How do I get certificates of authenticity?


----------



## bratkinson (May 5, 2012)

To sell something on ebay, one of the first things I do is 'get a feel' for what the going prices are. For example, when I decided to sell my EF-S 55-250 lens on ebay a few months ago, I checked the 'completed auctions' for 55-250s and determined what my starting price would be, reserve would be, and buy-it-now price would be (about 10% less than market value). For me, my motivation in selling something on ebay is to get rid of it, not necessarily get top dollar for it.

In your case, I'd do some browsing of ebay to see what similar pictures/prints are going for. Since your work is 'unknown', set your buy it now price perhaps 15% lower than what comparable pictures are selling for. For starting price, I'd probably start at $10, plus shipping.
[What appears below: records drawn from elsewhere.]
theorem test_read : let f := fr 0x01 0x6200 2 []
    up.takes f = true ∧ up.host.paused = false ∧ f.key = keyThmPeriod
    ∧ (objRow f.key).map (fun r => r.access) = some .rw ∧ (after (.read f) up).out.length = 2 := by decide +kernel
theorem test_read_unknown : let f := fr 0x01 0x6F00 2 []
    up.takes f = true ∧ objRow f.key = none ∧ (after (.read f) up).ctrv (okey 0x1301 0x07) = 1 := by decide +kernel
theorem test_frame_refused : let f := { fr 0x01 0x6200 2 [] with version := 2 }
    up.waitsForJournal f = false ∧ frameCheck f = some (0x01, 2) ∧ (after (.read f) up).ctrv (okey 0x1301 0x01) = 1 := by decide +kernel
theorem test_frame_gap : let f := { fr 0x02 0x6200 2 [] with seq := 7 }
    frameCheck f = none ∧ up.waitsForJournal f = false ∧ (after (.write f) up).ctrv (okey 0x1301 0x05) = 1 := by decide +kernel
theorem test_read_ro : let f := fr 0x01 0x2000 1 []
    up.takes f = true ∧ (objRow f.key).map (fun r => r.access) = some .ro ∧ (after (.read f) up).out.length = 2 := by decide +kernel
theorem test_read_skew : let s := { up with cad := { up.cad with skewMax := 9 }, shadow := none }
    let f := fr 0x01 (keySkewMax / 256) (keySkewMax % 256) []
    s.takes f = true ∧ f.key = keySkewMax ∧ (after (.read f) s).cad.skewMax = 0 := by decide +kernel
theorem test_read_payload : let f := fr 0x01 0x6200 2 [1#8]
    up.takes f = true ∧ (after (.read f) up).ctrv (okey 0x1301 0x0B) = 1 := by decide +kernel
theorem test_read_wo : let f := fr 0x01 0x3000 3 []
    up.takes f = true ∧ (objRow f.key).map (fun r => r.access) = some .wo
    ∧ (after (.read f) up).ctrv (okey 0x1301 0x09) = 1 := by decide +kernel
theorem test_write : let f := wr keyThmPeriod 500
    up.takes f = true ∧ up.fits f = true ∧ (after (.write f) up).objv keyThmPeriod = 500 := by decide +kernel
theorem test_write_deferred : let f := wr keyCeiling 1700000
    up.takes f = true ∧ up.fits f = true ∧ up.activeImage = none ∧ (after (.write f) up).deferred.length = 1 := by decide +kernel
theorem test_write_vlan : let f := wr keyVlan 5000
    up.takes f = true ∧ up.fits f = true ∧ (after (.write f) up).ctrv (okey 0x1301 0x0A) = 1 := by decide +kernel
theorem test_write_trace : let s := { up with fw := { up.fw with diag := true }, sys := { up.sys with trace := [(0, 3)] } }
    let f := wr keyTraceSel 5
    s.takes f = true ∧ s.fits f = true ∧ (after (.write f) s).sys.trace = [] := by decide +kernel
theorem test_write_target : let f := wr keyCalTarget 60000
    up.takes f = true ∧ up.fits f = true ∧ (after (.write f) up).objv keyCalTarget = 60000 := by decide +kernel
theorem test_fence_payload : let f := fr 0x03 0 0 [1#8]
    up.takes f = true ∧ (after (.dorramFence f) up).ctrv (okey 0x1301 0x0B) = 1 := by decide +kernel
theorem test_fence : let f := fr 0x03 0 0 []
    up.takes f = true ∧ up.unfinished f.sender f.seq [] = false := by decide +kernel
def waitingReq : CancelWait := { req := 3, addr := peer.addr, port := 5000, token := 7, seq := 4, gen := 1, stride := 0, tempo := 0 }
theorem test_fence_waits : let s := { up with host := { up.host with cancels := [waitingReq] } }
    let f := fr 0x03 0 0 []
    s.takes f = true ∧ s.unfinished f.sender f.seq [] = true := by decide +kernel

theorem test_resend : let f := wr keyResend 0
    up.takes f = true ∧ up.fits f = true ∧ (match up.session f.sender with | some y => y.nextOut | none => 0) ≤ f.num := by decide +kernel
theorem test_resend_refused : let s := { up with host := { up.host with sessions := [{ freshSession peer 5 64 0 1 with nextOut := 3 }] } }
    let f := wr keyResend 1
    s.takes f = true ∧ s.fits f = true ∧ (s.heldFrames f.sender) = [] ∧ (after (.comResend f) s).ctrv (okey 0x1301 0x0A) = 1 := by
  decide +kernel
theorem test_fenced : let g := { fr 0x03 0 0 [] with seq := 4 }
    let s := { up with host := { up.host with sessions := [{ freshSession peer 5 64 0 1 with fenced := [g] }] } }
    s.unfinished peer g.seq [] = false ∧ ((after (.fencedFrameRelease peer) s).session peer).map (fun y => y.fenced) = some [] := by
  decide +kernel
theorem test_reclaim : let s := { up with time := { up.time with clk := ms 60000 } }
    (s.session peer).map s.reclaimable = some true ∧ (after (.sessionReclaim peer) s).session peer = none := by decide +kernel
theorem test_arp : let s := { up with obj := SMap.put 0 up.obj keyIpv4 77 }
    s.isOwn false 77 = true ∧ s.isOwn false 78 = false ∧ s.host.linkUp = true ∧ s.host.paused = false
    ∧ (after (.icmpEcho false 77) s).host.echoes = 1 := by decide +kernel
theorem test_echo_limit : let s := { up with obj := SMap.put 0 up.obj keyIpv4 77, host := { up.host with echoes := 1024 } }
    s.time.clk < s.host.echoAt + ms 1000 ∧ 0 < s.host.echoes ∧ (after (.icmpEcho false 77) s).out = s.out := by decide +kernel
theorem test_arp_held : let s := { up with obj := SMap.put 0 up.obj keyIpv4 77, host := { up.host with paused := true } }
    s.portOn = true ∧ s.isOwn false 77 = true ∧ (after (.icmpEcho false 77) s).host.answers = [.echoReply false 77] := by decide +kernel
theorem test_drop_pause : let s := { up with obj := SMap.put 0 up.obj keyFcTx 1 }
    s.portOn = true ∧ s.objv keyFcTx ≠ 0 ∧ (after (.frameDrop true 7000000) s).host.txPause = true := by decide +kernel
theorem test_drop : (after (.frameDrop false 0) up).ctrv keyRxDrop = 1 ∧ (after (.frameDrop true 9) up).host.rxBytes = 9 := by decide +kernel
Note that free shipping is 'really big' on ebay these days. As I live in New England, I figure out what USPS shipping to Denver would be, and add that to my "what I'd like to get" price. Smaller items can go USPS flat rate, so check those prices out, too. Since you are selling pictures, packing them for shipping will require sheets of cardboard to ensure they don't get bent during shipment. The price of the shipping materials, tape, bubbles, labels, etc, must all be considered in your "what you'd like to get" price. 

One more thing I've learned the hard way on ebay...the amount of work, time, shipping materials, etc, associated with selling a $5.00 item and a $500 item is close the the same. So if you're selling lower-price items, group them together in twos or threes to sell them. Tossing in a 'freebie' like a lens case I didn't like with my 55-250 certainly helped in getting the lens sold in 14 hours with a right-priced buy-it-now.


----------